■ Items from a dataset
━━━━━━

/-- An instruction keeps the fault record or records an access fault. -/
theorem exec_faultInfo (h : exec i s = .next t) :
    t.faultInfo = s.faultInfo ∨ ∃ ea n dir, t.faultInfo = some (.accessFault s.pc ea n dir) := by
  obtain ⟨rd, v, p, rfl⟩ | ⟨rd, v, rfl⟩ | ⟨n, ea, v, -, rfl⟩ | ⟨n, ea, dir, -, rfl⟩ := exec_cases h
  · exact .inl rfl
  · exact .inl rfl
  · exact .inl rfl
  · exact .inr ⟨ea, n, dir, rfl⟩

/-- A load or store whose bytes do not all lie in memory takes its AccessFault (60_exceptions.md R242). -/
theorem exec_out_of_bounds {d : DataAccess} (hd : dataAccess i = some d)
    (hout : s.inBounds (s.effectiveAddress d.base d.disp) d.len = false) :
    exec i s = .next (s.chargeAccess.takeFault
      (.accessFault s.pc (s.effectiveAddress d.base d.disp) d.len d.dir)) := by
  cases i <;> cases hd
  case lb | lh | lw | lbu | lhu => exact State.load_out hout _ _
  case sb | sh | sw => exact State.store_out hout _

theorem State.load_simTime {n : Len} {ext : Word → Word} {rd : Reg} {ea : Word} (h : s.load n ext rd ea = .next t) :
    t.simTime = s.simTime + s.cfg.accessLatency := by
  obtain ⟨-, rfl⟩ | ⟨-, rfl⟩ := State.load_next h <;> rfl

theorem State.store_simTime {n : Len} {ea v : Word} (h : s.store n ea v = .next t) :
    t.simTime = s.simTime + s.cfg.accessLatency := by
  obtain ⟨-, rfl⟩ | ⟨-, rfl⟩ := State.store_next h <;> rfl

theorem State.branch_simTime {c : Bool} {offset : Word} (h : s.branch c offset = .next t) :
    t.simTime = s.simTime := by
  rw [State.branch_eq] at h
  cases h
  rfl

/-- An instruction adds to sim_time the latency of its data access, if it makes one (R91, decision D24). -/
theorem exec_simTime (h : exec i s = .next t) :
    t.simTime = s.simTime + if (dataAccess i).isSome then s.cfg.accessLatency else 0 := by
  cases i with
  | lb | lh | lw | lbu | lhu => exact State.load_simTime h
  | sb | sh | sw => exact State.store_simTime h
  | beq | bne | blt | bge | bltu | bgeu => exact State.branch_simTime h
  | lui | auipc | jal | jalr => cases h; rfl
  | addi | slti | sltiu | xori | ori | andi | slli | srli | srai => cases h; rfl
  | add | sub | sll | slt | sltu | xor | srl | sra | or | and => cases h; rfl

end Exec

/-- Settles O20: out of bounds every mode answers its error and keeps the memory, and an instruction's access is
`exec_out_of_bounds`. -/
theorem failingAccessLeavesTheStore : Obligations.FailingAccessLeavesTheStore := by
  intro s a n v hlt
  have hout : s.inBounds a n = false := State.inBounds_eq_false_iff.2 hlt
  refine ⟨⟨_, State.timedRead_out hout, rfl⟩, ⟨_, State.timedWrite_out hout v, rfl⟩, State.debugRead_out hout,
    State.debugWrite_out hout v, ?_, ?_⟩
  · rintro rfl rfl
    exact ⟨State.fetch_snd_out hlt, s.fetch_fst_mem⟩
  · rintro i d hd rfl rfl
    exact ⟨_, exec_out_of_bounds hd hout, rfl, rfl, fun _ => rfl⟩

/-! ### The grant and the store (R81, R83, R89) -/

/-- Settles O24: a read through a valid grant is a timed read, before an instruction and after it, and no instruction
changes MEM_SIZE. -/
theorem grantReadsTheBackingStore : Obligations.GrantReadsTheBackingStore := by
  intro s g a hcovers
  have hvalid := Grant.valid_of_covers hcovers
  refine ⟨State.grantRead_of_valid hvalid s a, fun i t hexec => ?_⟩
  rw [State.grantRead_of_valid hvalid, State.timedRead_snd, exec_cfg hexec]
  rfl

theorem step_keeps_valid_grant {s t : State} {g : Grant} (hg : s.grant = some g) (hvalid : g.valid = true)
    (hstep : step s = .next t) : t.grant = some g := by
  have hfetch := State.fetch_fst_grant_of_valid hg hvalid
  obtain ⟨-, rfl⟩ | ⟨-, -, rfl⟩ | ⟨-, -, f, -, rfl⟩ | ⟨-, -, inst, why, -, -, rfl⟩ |
    ⟨-, -, inst, i, u, -, -, hexec, hend⟩ := step_cases hstep
  · exact hg
  · exact hg
  · exact hfetch
  · exact hfetch
  · have hu : u.grant = some g := (exec_grant hexec).trans hfetch
    obtain ⟨-, rfl⟩ | ⟨-, rfl⟩ := hend <;> exact hu

/-- An invalidated grant is not used (R82). -/
theorem State.usableGrant_invalidateGrant (s : State) (a : Word) : s.invalidateGrant.usableGrant a = none := by
  unfold State.usableGrant State.invalidateGrant
  cases s.grant with
  | none => rfl
  | some g => simp [Grant.covers]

━━━━━━

■ What you are asked to do
Reproduce every entry shown above, precisely as it stands.

■ The completed task
/-- An instruction keeps the fault record or records an access fault. -/
theorem exec_faultInfo (h : exec i s = .next t) :
    t.faultInfo = s.faultInfo ∨ ∃ ea n dir, t.faultInfo = some (.accessFault s.pc ea n dir) := by
  obtain ⟨rd, v, p, rfl⟩ | ⟨rd, v, rfl⟩ | ⟨n, ea, v, -, rfl⟩ | ⟨n, ea, dir, -, rfl⟩ := exec_cases h
  · exact .inl rfl
  · exact .inl rfl
  · exact .inl rfl
  · exact .inr ⟨ea, n, dir, rfl⟩

/-- A load or store whose bytes do not all lie in memory takes its AccessFault (60_exceptions.md R242). -/
theorem exec_out_of_bounds {d : DataAccess} (hd : dataAccess i = some d)
    (hout : s.inBounds (s.effectiveAddress d.base d.disp) d.len = false) :
    exec i s = .next (s.chargeAccess.takeFault
      (.accessFault s.pc (s.effectiveAddress d.base d.disp) d.len d.dir)) := by
  cases i <;> cases hd
  case lb | lh | lw | lbu | lhu => exact State.load_out hout _ _
  case sb | sh | sw => exact State.store_out hout _

theorem State.load_simTime {n : Len} {ext : Word → Word} {rd : Reg} {ea : Word} (h : s.load n ext rd ea = .next t) :
    t.simTime = s.simTime + s.cfg.accessLatency := by
  obtain ⟨-, rfl⟩ | ⟨-, rfl⟩ := State.load_next h <;> rfl

theorem State.store_simTime {n : Len} {ea v : Word} (h : s.store n ea v = .next t) :
    t.simTime = s.simTime + s.cfg.accessLatency := by
  obtain ⟨-, rfl⟩ | ⟨-, rfl⟩ := State.store_next h <;> rfl

theorem State.branch_simTime {c : Bool} {offset : Word} (h : s.branch c offset = .next t) :
    t.simTime = s.simTime := by
  rw [State.branch_eq] at h
  cases h
  rfl

/-- An instruction adds to sim_time the latency of its data access, if it makes one (R91, decision D24). -/
theorem exec_simTime (h : exec i s = .next t) :
    t.simTime = s.simTime + if (dataAccess i).isSome then s.cfg.accessLatency else 0 := by
  cases i with
  | lb | lh | lw | lbu | lhu => exact State.load_simTime h
  | sb | sh | sw => exact State.store_simTime h
  | beq | bne | blt | bge | bltu | bgeu => exact State.branch_simTime h
  | lui | auipc | jal | jalr => cases h; rfl
  | addi | slti | sltiu | xori | ori | andi | slli | srli | srai => cases h; rfl
  | add | sub | sll | slt | sltu | xor | srl | sra | or | and => cases h; rfl

end Exec

/-- Settles O20: out of bounds every mode answers its error and keeps the memory, and an instruction's access is
`exec_out_of_bounds`. -/
theorem failingAccessLeavesTheStore : Obligations.FailingAccessLeavesTheStore := by
  intro s a n v hlt
  have hout : s.inBounds a n = false := State.inBounds_eq_false_iff.2 hlt
  refine ⟨⟨_, State.timedRead_out hout, rfl⟩, ⟨_, State.timedWrite_out hout v, rfl⟩, State.debugRead_out hout,
    State.debugWrite_out hout v, ?_, ?_⟩
  · rintro rfl rfl
    exact ⟨State.fetch_snd_out hlt, s.fetch_fst_mem⟩
  · rintro i d hd rfl rfl
    exact ⟨_, exec_out_of_bounds hd hout, rfl, rfl, fun _ => rfl⟩

/-! ### The grant and the store (R81, R83, R89) -/

/-- Settles O24: a read through a valid grant is a timed read, before an instruction and after it, and no instruction
changes MEM_SIZE. -/
theorem grantReadsTheBackingStore : Obligations.GrantReadsTheBackingStore := by
  intro s g a hcovers
  have hvalid := Grant.valid_of_covers hcovers
  refine ⟨State.grantRead_of_valid hvalid s a, fun i t hexec => ?_⟩
  rw [State.grantRead_of_valid hvalid, State.timedRead_snd, exec_cfg hexec]
  rfl

theorem step_keeps_valid_grant {s t : State} {g : Grant} (hg : s.grant = some g) (hvalid : g.valid = true)
    (hstep : step s = .next t) : t.grant = some g := by
  have hfetch := State.fetch_fst_grant_of_valid hg hvalid
  obtain ⟨-, rfl⟩ | ⟨-, -, rfl⟩ | ⟨-, -, f, -, rfl⟩ | ⟨-, -, inst, why, -, -, rfl⟩ |
    ⟨-, -, inst, i, u, -, -, hexec, hend⟩ := step_cases hstep
  · exact hg
  · exact hg
  · exact hfetch
  · exact hfetch
  · have hu : u.grant = some g := (exec_grant hexec).trans hfetch
    obtain ⟨-, rfl⟩ | ⟨-, rfl⟩ := hend <;> exact hu

/-- An invalidated grant is not used (R82). -/
theorem State.usableGrant_invalidateGrant (s : State) (a : Word) : s.invalidateGrant.usableGrant a = none := by
  unfold State.usableGrant State.invalidateGrant
  cases s.grant with
  | none => rfl
  | some g => simp [Grant.covers]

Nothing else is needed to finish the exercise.